My question is... Is a genetic algorithm really the best way to model optimizing build orders?
A build order is a sequence of actions. Some actions have prerequisites like, "You need building B before you can create building C, but you can have building A at any time." So a chromosome may look like AABAC.
I'm wondering if a genetic algorithm really is the best way to tackle this problem. Although I'm not too familiar with the field, I'm having a difficult time shoe-horning the concept of genes into a data structure that is a sequence of actions. These aren't independent choices that can be mixed and matched like a head and a foot. So what value is there to things like reproduction and crossing?
I'm thinking whatever chess AIs use would be more appropriate since the array of choices at any given time could be viewed as tree-like in a way.
Although I'm not too familiar with the field, I'm having a difficult time shoe-horning the concept of genes into a data structure that is a sequence of actions. These aren't independent choices that can be mixed and matched like a head and a foot. So what value is there to things like reproduction and crossing?

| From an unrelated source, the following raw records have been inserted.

theorem trigInEdgeEff_frame (i : ℕ) (rising : Bool) (s : State) :
    (trigInEdgeEff i rising s).now = s.now ∧ (trigInEdgeEff i rising s).pending = s.pending ∧
    (trigInEdgeEff i rising s).regs0 = s.regs0 ∧ (trigInEdgeEff i rising s).freeCtr = s.freeCtr ∧
    (trigInEdgeEff i rising s).mode = s.mode ∧ (trigInEdgeEff i rising s).mram = s.mram ∧
    (trigInEdgeEff i rising s).sys = s.sys ∧ (trigInEdgeEff i rising s).evt = s.evt ∧
    (trigInEdgeEff i rising s).ana = s.ana ∧ (trigInEdgeEff i rising s).aux = s.aux ∧
    (trigInEdgeEff i rising s).flt = s.flt ∧ (trigInEdgeEff i rising s).tim = s.tim ∧
    (trigInEdgeEff i rising s).net = s.net ∧ (trigInEdgeEff i rising s).prt = s.prt ∧
    (trigInEdgeEff i rising s).trp = s.trp ∧ (trigInEdgeEff i rising s).pod = s.pod ∧
    (trigInEdgeEff i rising s).lgc = s.lgc ∧ (trigInEdgeEff i rising s).gsv = s.gsv ∧
    (trigInEdgeEff i rising s).oz = s.oz ∧ (trigInEdgeEff i rising s).sec = s.sec ∧
    (trigInEdgeEff i rising s).cmd = s.cmd ∧ (trigInEdgeEff i rising s).regs = s.regs := by
  have hfite := @State.ite_frame
  have hf1 := @State.offer_frame
  simp [↓hfite, ↓hf1, trigInEdgeEff]

theorem State.offerEdges_frame (s0 : State) (s : State) :
    (State.offerEdges s0 s).now = s.now ∧ (State.offerEdges s0 s).pending = s.pending ∧
    (State.offerEdges s0 s).regs0 = s.regs0 ∧ (State.offerEdges s0 s).freeCtr = s.freeCtr ∧
    (State.offerEdges s0 s).mode = s.mode ∧ (State.offerEdges s0 s).mram = s.mram ∧
    (State.offerEdges s0 s).sys = s.sys ∧ (State.offerEdges s0 s).evt = s.evt ∧ (State.offerEdges s0 s).ana = s.ana ∧
    (State.offerEdges s0 s).aux = s.aux ∧ (State.offerEdges s0 s).flt = s.flt ∧ (State.offerEdges s0 s).tim = s.tim ∧
    (State.offerEdges s0 s).net = s.net ∧ (State.offerEdges s0 s).prt = s.prt ∧ (State.offerEdges s0 s).trp = s.trp ∧
    (State.offerEdges s0 s).pod = s.pod ∧ (State.offerEdges s0 s).lgc = s.lgc ∧ (State.offerEdges s0 s).gsv = s.gsv ∧
    (State.offerEdges s0 s).oz = s.oz ∧ (State.offerEdges s0 s).sec = s.sec ∧ (State.offerEdges s0 s).cmd = s.cmd ∧
    (State.offerEdges s0 s).regs = s.regs := by
  have hfite := @State.ite_frame
  have hf1 := @State.offer_frame
  simp [↓hfite, ↓hf1, State.offerEdges]

theorem State.maskStep_frame (s : State) (c : ℕ) (k : ℕ) (x : Sample) (ref : Sample) (tau : ℤ) :
    (State.maskStep s c k x ref tau).now = s.now ∧ (State.maskStep s c k x ref tau).pending = s.pending ∧
    (State.maskStep s c k x ref tau).regs0 = s.regs0 ∧ (State.maskStep s c k x ref tau).freeCtr = s.freeCtr ∧
    (State.maskStep s c k x ref tau).mode = s.mode ∧ (State.maskStep s c k x ref tau).mram = s.mram ∧
    (State.maskStep s c k x ref tau).sys = s.sys ∧ (State.maskStep s c k x ref tau).evt = s.evt ∧
    (State.maskStep s c k x ref tau).ana = s.ana ∧ (State.maskStep s c k x ref tau).aux = s.aux ∧
    (State.maskStep s c k x ref tau).flt = s.flt ∧ (State.maskStep s c k x ref tau).tim = s.tim ∧
    (State.maskStep s c k x ref tau).net = s.net ∧ (State.maskStep s c k x ref tau).prt = s.prt ∧
    (State.maskStep s c k x ref tau).trp = s.trp ∧ (State.maskStep s c k x ref tau).pod = s.pod ∧
    (State.maskStep s c k x ref tau).lgc = s.lgc ∧ (State.maskStep s c k x ref tau).gsv = s.gsv ∧
    (State.maskStep s c k x ref tau).oz = s.oz ∧ (State.maskStep s c k x ref tau).sec = s.sec ∧
    (State.maskStep s c k x ref tau).cmd = s.cmd ∧ (State.maskStep s c k x ref tau).regs = s.regs := by
  have hfite := @State.ite_frame
  have hf1 := @State.setCls_frame
  simp [↓hfite, ↓hf1, State.maskStep]

theorem State.maskNew_frame (s : State) (k : ℕ) (t : State) :
    (State.maskNew s k t).now = t.now ∧ (State.maskNew s k t).pending = t.pending ∧
    (State.maskNew s k t).regs0 = t.regs0 ∧ (State.maskNew s k t).freeCtr = t.freeCtr ∧
    (State.maskNew s k t).mode = t.mode ∧ (State.maskNew s k t).mram = t.mram ∧ (State.maskNew s k t).sys = t.sys ∧
    (State.maskNew s k t).evt = t.evt ∧ (State.maskNew s k t).ana = t.ana ∧ (State.maskNew s k t).aux = t.aux ∧
    (State.maskNew s k t).flt = t.flt ∧ (State.maskNew s k t).tim = t.tim ∧ (State.maskNew s k t).net = t.net ∧
    (State.maskNew s k t).prt = t.prt ∧ (State.maskNew s k t).trp = t.trp ∧ (State.maskNew s k t).pod = t.pod ∧
    (State.maskNew s k t).lgc = t.lgc ∧ (State.maskNew s k t).gsv = t.gsv ∧ (State.maskNew s k t).oz = t.oz ∧
    (State.maskNew s k t).sec = t.sec ∧ (State.maskNew s k t).cmd = t.cmd ∧ (State.maskNew s k t).regs = t.regs := by
  have hfite := @State.ite_frame
  have hf1 := @State.maskStep_frame
  simp [↓hfite, ↓hf1, State.maskNew]

theorem trackedMaskEff_frame (k : ℕ) (up : Upset) (s : State) :
    (trackedMaskEff k up s).now = s.now ∧ (trackedMaskEff k up s).pending = s.pending ∧
    (trackedMaskEff k up s).regs0 = s.regs0 ∧ (trackedMaskEff k up s).freeCtr = s.freeCtr ∧
    (trackedMaskEff k up s).mode = s.mode ∧ (trackedMaskEff k up s).mram.keyCnt = s.mram.keyCnt ∧
    (trackedMaskEff k up s).mram.boot = s.mram.boot ∧ (trackedMaskEff k up s).sys = s.sys ∧
    (trackedMaskEff k up s).ana = s.ana ∧ (trackedMaskEff k up s).aux = s.aux ∧ (trackedMaskEff k up s).tim = s.tim ∧
    (trackedMaskEff k up s).net = s.net ∧ (trackedMaskEff k up s).prt = s.prt ∧ (trackedMaskEff k up s).trp = s.trp ∧
    (trackedMaskEff k up s).pod = s.pod ∧ (trackedMaskEff k up s).lgc = s.lgc ∧ (trackedMaskEff k up s).gsv = s.gsv ∧
    (trackedMaskEff k up s).oz = s.oz ∧ (trackedMaskEff k up s).sec = s.sec ∧ (trackedMaskEff k up s).cmd = s.cmd := by
  have hfite := @State.ite_frame
  have hf1 := @trackedSampleEff_frame
  have hf2 := @State.maskNew_frame
  simp [↓hfite, ↓hf1, ↓hf2, trackedMaskEff]

theorem recomputeMaskEff_frame (g : ℕ) (st : ℕ) (c : ℕ) (r1 : ℤ) (r2 : ℤ) (s : State) :
    (recomputeMaskEff g st c r1 r2 s).now = s.now ∧ (recomputeMaskEff g st c r1 r2 s).pending = s.pending ∧
    (recomputeMaskEff g st c r1 r2 s).regs0 = s.regs0 ∧ (recomputeMaskEff g st c r1 r2 s).freeCtr = s.freeCtr ∧
    (recomputeMaskEff g st c r1 r2 s).mode = s.mode ∧ (recomputeMaskEff g st c r1 r2 s).mram.keyCnt = s.mram.keyCnt ∧
    (recomputeMaskEff g st c r1 r2 s).mram.boot = s.mram.boot ∧ (recomputeMaskEff g st c r1 r2 s).sys = s.sys ∧
    (recomputeMaskEff g st c r1 r2 s).ana = s.ana ∧ (recomputeMaskEff g st c r1 r2 s).aux = s.aux ∧
    (recomputeMaskEff g st c r1 r2 s).tim = s.tim ∧ (recomputeMaskEff g st c r1 r2 s).prt = s.prt ∧
    (recomputeMaskEff g st c r1 r2 s).trp = s.trp ∧ (recomputeMaskEff g st c r1 r2 s).pod = s.pod ∧
    (recomputeMaskEff g st c r1 r2 s).lgc = s.lgc ∧ (recomputeMaskEff g st c r1 r2 s).oz = s.oz ∧
    (recomputeMaskEff g st c r1 r2 s).sec = s.sec ∧ (recomputeMaskEff g st c r1 r2 s).cmd = s.cmd := by
  have hfite := @State.ite_frame
  have hf1 := @recomputePublishEff_frame
  have hf2 := @State.maskNew_frame
  simp [↓hfite, ↓hf1, ↓hf2, recomputeMaskEff]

Hmm, that's a very good question. Perhaps the first few moves in Starcraft can indeed be performed in pretty much any order, since contact with the enemy is not as immediate as it can be in Chess, and therefore it is not as important to remember the order of the first few moves as it is to know which of the many moves are included in those first few. But the link seems to imply otherwise, which means the 'genes' are indeed not all that amenable to being swapped around, unless there's something cunning in the encoding that I'm missing.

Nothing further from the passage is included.